11 tane de ceza dairesi var.

Onların bir kısmı zaten 10 yıldan az ceza gerektiren suçlara baktıkları için, baktıkları dosyada 10 yıllık tutuklu sanık yok.

Kala kala, bu dört dairenin elindeki dosyaların bir kısmında sorun çıkıyor. 32 daireden sadece 4 dairedeki sorun sebebi ile bu kadar tartışma yapıyoruz!

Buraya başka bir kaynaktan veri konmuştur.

-- ==== Sys2Proof/Laws/Invariant.lean ====
section
/-! SUPPORT. What register writes and transfers leave of the machine's invariant (Safety.Inv). -/

namespace Sys2Proof.Machine

/-- A stored write keeps the interfaces' invariant and the latch's. -/
theorem writeReg_inv {b b' : Block} {r : Reg} {v : Word} (h : b.writeReg r v = .stored b')
    (hi : ∀ k, Safety.IfaceInv (b.iface k)) (hp : b.initPending = true → b.cntl.init = false) :
    (∀ k, Safety.IfaceInv (b'.iface k)) ∧ (b'.initPending = true → b'.cntl.init = false) := by
  have hmask : ∀ v : Word, (v &&& 0xDFFF#16) &&& 0x2000#16 = 0#16 := by intro v; apply word_ext; intro i hi; interval_cases i <;> simp
  have hmask2 : ∀ v : Word, (v &&& 0xFF8F#16) &&& 0x0070#16 = 0#16 := by intro v; apply word_ext; intro i hi; interval_cases i <;> simp
  cases r <;> simp only [Block.writeReg] at h
  case cntl =>
    cases h
    refine ⟨fun k => ?_, ?_⟩
    · have := hi k; cases k <;> exact this
    · simp only [Block.writeCntl]; cases v.getLsbD 0 <;> simp
  case stat =>
    cases h
    exact ⟨fun k => by have := hi k; cases k <;> exact this, hp⟩
  case bt =>
    unfold Block.writeBt at h; split at h <;> cases h
    exact ⟨fun k => by have := hi k; cases k <;> exact this, hp⟩
  case clkdiv =>
    unfold Block.writeClkdiv at h; split at h <;> cases h
    exact ⟨fun k => by have := hi k; cases k <;> exact this, hp⟩
  case test =>
    unfold Block.writeTest at h; split at h
    · cases h
    · split at h <;> cases h
      exact ⟨fun k => by have := hi k; cases k <;> exact this, hp⟩
  case iface k x =>
    unfold Block.writeIface at h
    split at h
    · cases h
    rename_i hbusy
    simp only [Bool.not_eq_true] at hbusy
    split at h
    · split at h
      · cases h
      · rename_i m hm
        cases h
        refine ⟨fun j => ?_, by cases k <;> exact hp⟩
        by_cases hj : j = k
        · subst hj
          rw [Block.iface_setIface_same]
          refine ⟨fun _ => rfl, fun _ => ?_, (hi j).msk2, (hi j).mctrl⟩
          unfold slotOfNumber at hm
          split at hm
          · rename_i hh; cases hm; simp only [Iface.start, slotNumber]; omega
          · cases hm
        · rw [Block.iface_setIface_other _ hj]; exact hi j
    · cases h
      refine ⟨fun j => ?_, by cases k <;> exact hp⟩
      by_cases hj : j = k
      · subst hj
        rw [Block.iface_setIface_same]
        have := hi j
        constructor
        · intro hb; exfalso; revert hb; cases x <;> simp [Iface.store, hbusy]
        · intro hb; exfalso; revert hb; cases x <;> simp [Iface.store, hbusy]
        · cases x <;> first | exact this.msk2 | exact hmask v
        · cases x <;> first | exact this.mctrl | exact hmask2 v
      · rw [Block.iface_setIface_other _ hj]; exact hi j
  all_goals (cases h; exact ⟨hi, hp⟩)

/-- MSK2 loaded from an object has its reserved bit 0 (R38). -/
theorem objMsk2_reserved (o : Obj) : objMsk2 o &&& 0x2000#16 = 0#16 := by
  apply word_ext; intro i hi; interval_cases i <;> simp [objMsk2, getElem_flag, getElem_field]

/-- MCTRL loaded from an object has its reserved bits 0 (R38). -/
theorem objMctrl_reserved (o : Obj) : objMctrl o &&& 0x0070#16 = 0#16 := by
  apply word_ext; intro i hi; interval_cases i <;> simp [objMctrl, getElem_flag, getElem_field]

end Sys2Proof.Machine
end

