/-- A write of an idle interface's register, CMDREQ apart (R152, R153). -/
theorem Block.writeReg_staging {k : IfId} (hb : (b.iface k).busy = false) (x : IfReg) (hx : x ≠ .cmdreq) (v : Word) :
    b.writeReg (.iface k x) v = .stored (b.setIface k ((b.iface k).store x v)) := by
  cases x <;> first | exact absurd rfl hx | (simp only [Block.writeReg, Block.writeIface, hb]; rfl)

/-- A write of an idle interface's CMDREQ with a slot number (R150). -/
theorem Block.writeReg_cmdreq {k : IfId} {v : Word} {m : Slot} (hb : (b.iface k).busy = false)
    (hm : slotOfNumber (v.extractLsb' 0 6).toNat = some m) :
    b.writeReg (.iface k .cmdreq) v = .stored (b.setIface k ((b.iface k).start m (v.extractLsb' 0 6))) := by
  rw [Block.writeReg, Block.writeIface, hb, if_neg (by simp)]
  simp only [hm]

/-- The low byte of a byte widened to a word is that byte. -/
theorem low_byte (cmd : Byte) : (BitVec.setWidth 16 cmd).extractLsb' 0 8 = cmd := by
  apply BitVec.eq_of_toNat_eq
  have := cmd.isLt
  simp
  omega

/-- transfer(k, n, c) on an idle interface, with the transfer completed right after it started: four host turns and one of XFER_k. -/
theorem runTurns_transfer (hc : s.Runs c) (hr : s.refused = none) (ha : s.admitted = true) (k : IfId) (nw : Word) (cmd : Byte)
    (m : Slot) (hb : (b.iface k).busy = false) (hm : slotOfNumber (nw.extractLsb' 0 6).toNat = some m) :
    runTurns c cs.length (.host :: .host :: .host :: .xfer k :: .host :: ts)
        (s.inCall c cs b n w (transferPlan k nw cmd ++ todo)) =
      runTurns c cs.length ts
        (s.inCall c cs (b.transferred k m (nw.extractLsb' 0 6) cmd) (n + 2)
          (((b.transferred k m (nw.extractLsb' 0 6) cmd).readWord (Config.freeWord (n + 1)) (.iface k .cmdreq)).setWidth 32)
          todo) := by
  have h1 : b.writeReg (.iface k .cmdmsk) (cmd.setWidth 16) = .stored (b.setIface k { b.iface k with cmdmsk := cmd }) := by
    rw [Block.writeReg_staging hb _ (by simp), Iface.store, low_byte]
  have h2 : (b.setIface k { b.iface k with cmdmsk := cmd }).writeReg (.iface k .cmdreq) nw =
      .stored (b.setIface k (({ b.iface k with cmdmsk := cmd } : Iface).start m (nw.extractLsb' 0 6))) := by
    rw [Block.writeReg_cmdreq (by simpa using hb) hm]; simp
  simp only [transferPlan, List.cons_append, List.nil_append]
  rw [runTurns_spinBusy hc hr ha k 0 hb, runTurns_wr hc hr ha _ _ _ h1, runTurns_wr hc hr ha _ _ _ h2,
    runTurns_xfer hr ha _ rfl k (by simp [Iface.start])]
  rw [Block.iface_setIface_same]
  exact runTurns_spinBusy hc hr ha k 0 (Block.iface_transferDone_busy _ _ _)

end Sys2Proof.Machine
end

Oysa çözüm de basit. Kanunda öngörülmüş.

Yargıtay Kanunu 17. Madde şöyle:

“Başkanlar Kurullarının görevleri:

Madde 17 – Başkanlar Kurullarının görevleri şunlardır:

(...)

b) Dairelerden birinin yıl içinde gelen işleri normal çalışma ile karşılanamayacak oranda artmış ve daireler arasında iş bakımından bir dengesizlik meydana gelmiş ise takvim yılı başında toplanıp bir kısım işleri başka daireye vermek,”

Demek ki ne imiş?

Yargıtay Başkanlar Kurulu, gerektiğinde, bazı dairelerde iş yükü artınca, onun bir kısmını işi az olan başka dairelere verebilirmiş!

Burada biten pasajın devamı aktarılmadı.